If you squint closely, you might see me

I do enjoy all of the great activities the city offers when the sun is shining and everyone is out of hibernation mode.  Today’s post is a little delayed but better late than never!

While New York is often known for its skyscrapers as well as their 9/11 tower that took away the Sears Tower’s status as the tallest building in America, skyscrapers were invented in Chicago all the way back in 1884/1885.  Between then and now, we have gotten enough practice constructing these towering behemoths to include elements of work and play.  Enter Cindy’s, a.k.a. the jewel of the Chicago Athletic Association Hotel.

PC: Chicago Architecture Association

This establishment did not exist back in 1893 when some of the biggest names in Chicago and world industry such as Marshall Field, Cyrus McCormack, and William Wrigley (the very same as the gum company) came together to create the Chicago Athletic Association.  Mr. Wrigley even went on to adopt the association’s logo to be the symbol for a certain Northside baseball team that just broke a 108 year World Series curse.

Not too subtle, eh? PC: LoopChicagoBlog

It became a hub for the richest socialites to get their sweat on as well as some of the biggest athletes from the turn of the early 20th century such as Johnny Weissmuller who went gold five times in Olympic swimming and also was Tarzan.  It was a male-only club up until 1975, but by then it was a slowly decaying institution that eventually closed in 2007.  Thankfully, a hotel consortium reopened the doors to the new Chicago Athletic Association Hotel where they restored the edifice to its former glory and then some to create a feast for the eyes.

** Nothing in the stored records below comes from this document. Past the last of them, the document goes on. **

/-- Every action of a running command keeps what its record says. -/
theorem action_acks (hj : AckRun s.widths n k tr r) (hs : s.trace = base ++ tr)
    (hf : s.hw.ctrl.ackEnable = (lastAck tr).getD b) (h : action r s = .next t) :
    ∃ tr', t.trace = base ++ tr' ∧ Acks n k b tr' t := by
  have hg := hj.good
  have hgt := action_good rfl hg h
  have hph := Run.phaseGood_of_good hg
  -- one quiet atom, and the command goes on at another position of the same primitive
  have stay : ∀ {u : State} {p : Phase} {a : Atom}, u.trace = s.trace ++ [a] → u.widths = s.widths →
      u.hw.ctrl.ackEnable = ackAfter s.hw.ctrl.ackEnable a → (∀ x, a = .arm x → x.ackEnable = none) →
      byteIndex k (tr ++ [a]) = byteIndex k tr → r.phase ≠ .begin ∨ r.prim? ≠ some (.wait .addrR) →
      (r.goto p).good s.widths = true →
      ∃ tr', (u.setRun (r.goto p)).trace = base ++ tr' ∧ Acks n k b tr' (u.setRun (r.goto p)) := by
    intro u p a hu hwu hau hn hb hp hgd
    refine ⟨tr ++ [a], by rw [State.setRun_trace, hu, hs, List.append_assoc], ?_, ?_⟩
    · rw [lastAck_getD, ← hf]; exact hau
    · show AckRun u.widths n k _ _
      rw [hwu]
      exact hj.next hgd ⟨rfl, _, rfl⟩ hn (by rw [hb]; exact hj.index)
        (fun hpr _ => by rw [hb]; exact hj.written hpr (hp.resolve_right (fun h => h hpr)))
  have quiet : ∀ {a : Atom}, (∀ x, a = .arm x → x.ackEnable = none) → byteIndex k (tr ++ [a]) = byteIndex k tr →
      AckRun s.widths n k (tr ++ [a]) r ∧ (lastAck (tr ++ [a])).getD b = ackAfter s.hw.ctrl.ackEnable a := by
    intro a hn hb
    exact ⟨hj.next hg (.refl r) hn (by rw [hb]; exact hj.index) (fun h1 h2 => by rw [hb]; exact hj.written h1 h2),
      by rw [lastAck_getD, ← hf]⟩
  have wrote : ∀ {u : State} {w : WaitPrim} {x : Byte}, u.trace = s.trace ++ [.writeData x] → u.widths = s.widths →
      u.hw.ctrl = s.hw.ctrl → (r.goto (.arm w)).good s.widths = true → r.prim? = some (.wait w) → w ≠ .recvB → w ≠ .recvBuf →
      ∃ tr', (u.setRun (r.goto (.arm w))).trace = base ++ tr' ∧ Acks n k b tr' (u.setRun (r.goto (.arm w))) := by
    intro u w x hu hwu hc hgd hpr h1 h2
    refine ⟨tr ++ [.writeData x], by rw [State.setRun_trace, hu, hs, List.append_assoc], ?_, ?_⟩
    · rw [lastAck_getD, ← hf]; exact congrArg Ctrl.ackEnable hc
    · show AckRun u.widths n k _ _
      rw [hwu]
      refine hj.next hgd ⟨rfl, _, rfl⟩ (by simp) ?_ (fun _ _ => byteIndex_append_one ..)
      have e : (r.goto (.arm w)).prim? = some (.wait w) := hpr
      rw [e]
      rintro (h | h) <;> cases h <;> contradiction
  have armed : ∀ {w : WaitPrim} {d : Bool} {m : Len}, r.prim? = some (.wait w) → w ≠ .addrR → n = some m → r.idx < m →
      byteIndex k tr = r.idx → d = decide (r.idx + 1 < m) → (r.goto (.poll w)).good s.widths = true →
      ∃ tr', ((armControl (.armRx d) s).setRun (r.goto (.poll w))).trace = base ++ tr' ∧
        Acks n k b tr' ((armControl (.armRx d) s).setRun (r.goto (.poll w))) := by
    intro w d m hpr hne hn hi hk hd hgd
    refine ⟨tr ++ [.arm (.armRx d)], by simp [hs], ?_, hgd, hj.count, ?_, ?_, ?_⟩
    · rw [lastAck_getD, ← hf]; rfl
    · refine hj.acks.append_one fun x hx _ => ⟨m, hn, by omega, ?_⟩
      cases hx
      rw [hk, hd]
    · rw [byteIndex_append_one]; exact hj.index
    · intro h
      have e : (r.goto (.poll w)).prim? = some (.wait w) := hpr
      rw [e] at h
      cases h
      exact absurd rfl hne
  have ends : ∀ {p : Prim} {a : Atom} {u : State}, r.prim? = some p → p ≠ .wait .recvB →
      (∀ x, a = .arm x → x.ackEnable = none) → byteIndex k (tr ++ [a]) = byteIndex k tr → u.trace = s.trace ++ [a] →
      u.widths = s.widths → u.hw.ctrl.ackEnable = ackAfter s.hw.ctrl.ackEnable a →
      (r.prim? = some (.wait .addrR) → r.phase ≠ .begin) →
      ∃ tr', (stepSucceeded r u).trace = base ++ tr' ∧ Acks n k b tr' (stepSucceeded r u) := by
    intro p a u hpr hne hn hb hu hwu hau hz
    obtain ⟨q1, q2⟩ := quiet hn hb
    exact ⟨tr ++ [a], by rw [stepSucceeded_trace, hu, hs, List.append_assoc], acks_stepSucceeded q1 u (by rw [hau, q2])
      (fun hc => Run.good_nextStep hg hc hpr (.inl rfl) (fun h => absurd h hne)) hwu hz⟩
  unfold action at h
  split at h
  case h_1 hp =>
    obtain ⟨p, dl, hn, hd, rfl⟩ := sampleDeadline_eq_next.1 h
    obtain ⟨-, rfl⟩ := now_eq_next.1 hn
    refine ⟨tr ++ [.now s.nextTime], by simp [hs], ?_, ?_⟩
    · rw [lastAck_getD, ← hf]; rfl
    · refine hj.next (Run.good_withDeadline hg (mkDeadline_fits hd)) ⟨rfl, dl, rfl⟩ (by simp) ?_ ?_
      · rw [prim_withDeadline, byteIndex_append_one]; exact hj.index
      · intro _ h; exact absurd rfl h
  case h_2 hp =>
    unfold beginStep at h
    split at h
    · cases h
      exact ⟨tr, by rw [finish_trace, hs], acks_finish _ _ _ hf hj.acks⟩
    · rename_i w hw
      have done : ∀ {v : State}, .next (stepSucceeded r s) = (.next v : Result) → w ≠ .addrR → w ≠ .recvB →
          ∃ tr', v.trace = base ++ tr' ∧ Acks n k b tr' v := by
        intro v hv hne hnb
        cases hv
        refine ⟨tr, by rw [stepSucceeded_trace, hs], acks_stepSucceeded hj s hf ?_ rfl fun h => ?_⟩
        · intro hc
          exact Run.good_nextStep hg hc hw (.inl rfl) (fun h => absurd (by cases h; rfl) hnb)
        · rw [hw] at h; cases h; exact absurd rfl hne
      cases w <;> simp only [beginWait] at h
      case sendBuf =>
        split at h
        · obtain ⟨p, hm, hk⟩ := andThen_eq_next.1 h
          obtain ⟨-, rfl⟩ := memRead_eq_next.1 hm
          cases hk
          exact stay rfl rfl rfl (by simp) (byteIndex_append_one ..) (.inr (by simp [hw])) hgt
        · exact done h (by simp) (by simp)
      case recvBuf =>
        split at h
        · rename_i hi
          cases h
          exact armed hw (by simp) (hj.count.symm.trans (requested_of_recv hw (.inr rfl))) hi (hj.index (.inr hw)) rfl hgt
        · exact done h (by simp) (by simp)
      case recvB =>
        cases h
        have hi := recvB_idx hg hw
        exact armed hw (by simp) (hj.count.symm.trans (requested_of_recv hw (.inl rfl))) (by simp [hi]) (hj.index (.inl hw))
          (by simp [hi]) hgt
      case start => cases h; exact stay rfl rfl rfl (by simp [Assign.armStart]) (byteIndex_append_one ..) (.inr (by simp [hw])) hgt
      case stopStart => cases h; exact stay rfl rfl rfl (by simp [Assign.armStopStart]) (byteIndex_append_one ..) (.inr (by simp [hw])) hgt
      all_goals
        cases h
        exact wrote rfl rfl rfl hgt hw (by simp) (by simp)
    · rename_i hw
      cases h
      exact ends hw (by simp) (by simp [Assign.armStop]) (byteIndex_append_one ..) rfl rfl rfl (by simp [hw])
    · rename_i hw
      cases h
      exact ends hw (by simp) (by simp [Assign.armGo]) (byteIndex_append_one ..) rfl rfl rfl (by simp [hw])
  case h_3 hp =>
    cases h
    simp only [Run.phaseGood, hp] at hph
    exact wrote rfl rfl rfl hgt (Run.waitsIn_iff.1 hph).1 (by simp) (by simp)
  case h_4 w hp =>
    cases h
    exact stay rfl rfl rfl (by simp [Assign.armGo]) (byteIndex_append_one ..) (.inl (by simp [hp])) hgt
  case h_5 hp =>
    cases h
    unfold pollEvent at hgt ⊢
    split at hgt
    · rename_i h; rw [if_pos h]; exact stay rfl rfl rfl (by simp) (byteIndex_append_one ..) (.inl (by simp [hp])) hgt
    · rename_i h
      rw [if_neg h]
      split at hgt
      · rename_i h; rw [if_pos h]; exact stay rfl rfl rfl (by simp) (byteIndex_append_one ..) (.inl (by simp [hp])) hgt
      · rename_i h; rw [if_neg h]; exact stay rfl rfl rfl (by simp) (byteIndex_append_one ..) (.inl (by simp [hp])) hgt
  case h_6 hp =>
    simp only [Run.phaseGood, hp] at hph
    have hl := Run.inList_of_prim (Run.waitsIn_iff.1 hph).1
    unfold pollClock at h
    obtain ⟨p, hn, hk⟩ := andThen_eq_next.1 h
    obtain ⟨-, rfl⟩ := now_eq_next.1 hn
    split at hk
    · cases hk
      obtain ⟨q1, q2⟩ := quiet (a := .now s.nextTime) (by simp) (byteIndex_append_one ..)
      exact ⟨_, by rw [primFailed_trace]; simp [hs], acks_primFailed q1 .timeout _ q2.symm hl rfl (by simp [hp])⟩
    · cases hk
      exact stay rfl rfl rfl (by simp) (byteIndex_append_one ..) (.inl (by simp [hp])) hgt
  case h_7 w hp =>
    simp only [Run.phaseGood, hp] at hph
    have hw := (Run.waitsIn_iff.1 hph).1
    have hl := Run.inList_of_prim hw
    cases h
    obtain ⟨q1, q2⟩ := quiet (a := .readStatus s.nextCode) (by simp) (byteIndex_append_one ..)
    unfold decodeNow at hgt ⊢
    revert hgt
    cases masterStatus _ _ <;> intro hgt <;> simp only [afterDecode] at hgt ⊢
    case success =>
      cases w <;> simp only [waitSucceeded] at hgt ⊢
      case sendBuf =>
        refine ⟨tr ++ [.readStatus s.nextCode], by simp [hs], by rw [q2]; rfl, ?_⟩
        refine q1.silent hgt ⟨rfl, _, rfl⟩ ?_ (fun _ h => absurd rfl h)
        have e : r.nextByte.prim? = some (.wait .sendBuf) := hw
        rw [e]; simp
      case recvB => exact stay rfl rfl rfl (by simp) (byteIndex_append_one ..) (.inl (by simp [hp])) hgt
      case recvBuf => exact stay rfl rfl rfl (by simp) (byteIndex_append_one ..) (.inl (by simp [hp])) hgt
      all_goals
        exact ends hw (by simp) (by simp) (byteIndex_append_one ..) rfl rfl rfl (by simp [hp])
    case addressNACK => exact stay rfl rfl rfl (by simp) (byteIndex_append_one ..) (.inl (by simp [hp])) hgt
    case dataNACK => exact stay rfl rfl rfl (by simp) (byteIndex_append_one ..) (.inl (by simp [hp])) hgt
    all_goals
      exact ⟨_, by rw [primFailed_trace]; simp [hs], acks_primFailed q1 _ _ q2.symm hl rfl (by simp [hp])⟩
  case h_8 st hp =>
    cases h
    simp only [Run.phaseGood, hp, Bool.and_eq_true] at hph
    obtain ⟨q1, q2⟩ := quiet (a := .arm .armStop) (by simp [Assign.armStop]) (byteIndex_append_one ..)
    exact ⟨_, by rw [primFailed_trace]; simp [hs], acks_primFailed q1 _ _ q2.symm hph.2 rfl (by simp [hp])⟩
  case h_9 hp =>
    cases h
    simp only [Run.phaseGood, hp] at hph
    have hw := Run.isAt_iff.1 hph
    obtain ⟨q1, q2⟩ := quiet (a := .readData s.hw.received.take.1) (by simp) (byteIndex_append_one ..)
    have q3 : AckRun s.widths n k _ (r.gotByte (readData s).1) :=
      q1.silent (Run.good_gotByte hg _) ⟨rfl, _, rfl⟩ q1.index q1.written
    refine ⟨_, by rw [stepSucceeded_trace]; simp [hs], acks_stepSucceeded q3 _ q2.symm (fun hc => ?_) rfl fun h => ?_⟩
    · exact Run.good_nextStep hg hc hw (.inr rfl) (fun _ => rfl)
    · exact absurd (h.symm.trans hw) (by simp)
  case h_10 hp =>
    cases h
    exact stay rfl rfl rfl (by simp) (byteIndex_append_one ..) (.inl (by simp [hp])) hgt
  case h_11 x hp =>
    obtain ⟨u, hm, hk⟩ := andThen_eq_next.1 h
    obtain ⟨-, rfl⟩ := memWrite_eq_next.1 hm
    cases hk
    simp only [Run.phaseGood, hp] at hph
    have hw := (Run.waitsIn_iff.1 hph).1
    refine ⟨tr ++ [.memWrite (bufferAddr r.ctx.ptr r.idx) x], by simp [hs], ?_, ?_⟩
    · rw [lastAck_getD, ← hf]; rfl
    · refine hj.next hgt ⟨rfl, _, rfl⟩ (by simp) (fun _ => ?_) (fun _ h => absurd rfl h)
      rw [byteIndex_append_one]
      exact congrArg (· + 1) (hj.index (.inr hw))
  case h_12 hp =>
    cases h
    obtain ⟨q1, q2⟩ := quiet (a := .arm .armGo) (by simp [Assign.armGo]) (byteIndex_append_one ..)
    exact ⟨_, by rw [finish_trace]; simp [hs], acks_finish .busLost r _ q2.symm q1.acks⟩
  case h_13 hp =>
    obtain ⟨p, dl, hn, hd, rfl⟩ := sampleDeadline_eq_next.1 h
    obtain ⟨-, rfl⟩ := now_eq_next.1 hn
    simp only [Run.phaseGood, hp, Bool.and_eq_true] at hph
    refine ⟨tr ++ [.now s.nextTime], by simp [hs], ?_, ?_⟩
    · rw [lastAck_getD, ← hf]; rfl
    · refine hj.next hgt ⟨rfl, dl, rfl⟩ (by simp) ?_ (fun _ h => absurd rfl h)
      rw [prim_first (r := (r.withDeadline dl).restart) hph.1 rfl]; simp
/-- A group of actions that nothing interrupts keeps what the record says. -/
theorem advance_acks {m : Nat} (hq : s.hw.interrupts = .always []) (hj : Acks n k b tr s) (hs : s.trace = base ++ tr)
    (h : advance m s = .next t) : ∃ tr', t.trace = base ++ tr' ∧ Acks n k b tr' t := by
  have key := advance_induction (P := fun v => v.hw.interrupts = .always [] ∧ ∃ tr', v.trace = base ++ tr' ∧ Acks n k b tr' v)
    m ?_ ⟨hq, tr, hs, hj⟩ h
  · exact key.2
  · rintro r v u x hr ⟨hqv, tr', htr, hf, hv⟩ hb ha
    rw [atBoundary_quiet hqv] at hb
    cases hb
    rw [hr] at hv
    exact ⟨(action_acts ha).quiet.trans hqv, action_acks hv htr hf ha⟩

The ballroom staircase and event room with a recreated plaster ceiling (right) PC: Chicago Architecture Association

I had never been to this hotel even though I’ve lived here all my life, but as always, my fiancée Janice/her friends managed to find a new brunch place to check out.  It was a beautiful day to enjoy the view from Cindy’s where we could look out over Millenium Park and the harbor.  It is one of the most popular skyscraper balconies in the city, so I highly recommend you make reservations.  However, based on our experience, we were not sure why it is so in demand as a brunch venue aside from its ultramodern design.  We were sat at a low bench table with a box for a table.

Plenty of room for tiny Jan Jan

We looked over the menu to find a variety of drinks and breakfast staples such as pancakes and eggs Benedict but with ridiculous prices even for sharable dishes.  25 bucks for a yogurt parfait?  Unless it came served in the holy grail, a bowl of yogurt should never cost that much.  The cocktails were not up to snuff either since their old fashion ($16) was oddly sour and my Moody Tongue porter ($25) was strangely tinny tasting.  Maybe it was an off day, but the wait staff was also not very attentive since it took a good while to get our server to exchange our drinks for better made ones.  Then there was the food.  It was the best part of the experience aside from the seating arrangement.  Our group ended up sharing a cast iron quiche Lorraine ($34), croque madame ($30), and cast iron chilaquiles ($29).  There was a lot of food that eventually was brought out to our table, but the quality still wasn’t worth the exorbitant prices.  Plus, the seating arrangement was not ideal for taller patrons like yours truly.  I say this because my knees were level with the low box table which meant I had to lean forward and downward to an extreme degree  in order to avoid spilling my food. Out of the three dishes we sampled, the chilaquiles were the best followed by the croque madame, and then the quiche.  The chilaquile’s mixture of eggs, chorizo, crema, and peppers were a much-needed punch of Latin american flavor and spice for an otherwise mild brunch.  The croque madame is a French invention originally named the croque monsieur.  The name croque monsieur roughly translates to “Mr. Bite” because it was originally designed to be a cafe sandwich to be quickly eaten in Parisian cafes.  The croque madame was a riff on the croque monsieur when a fried egg was placed atop its brioche top slice.  The floppy egg was said to resemble an old-fashioned lady’s hat, hence the “Madame” moniker.  At Cindy’s, we had many ladies in our presence with how many eggs were residing on our sandwich.  The sandwich was extremely rich and buttery with the melted Gruyère cheese and bechamel sauce, and the ham brought a very slight smoky element to the flavor profile.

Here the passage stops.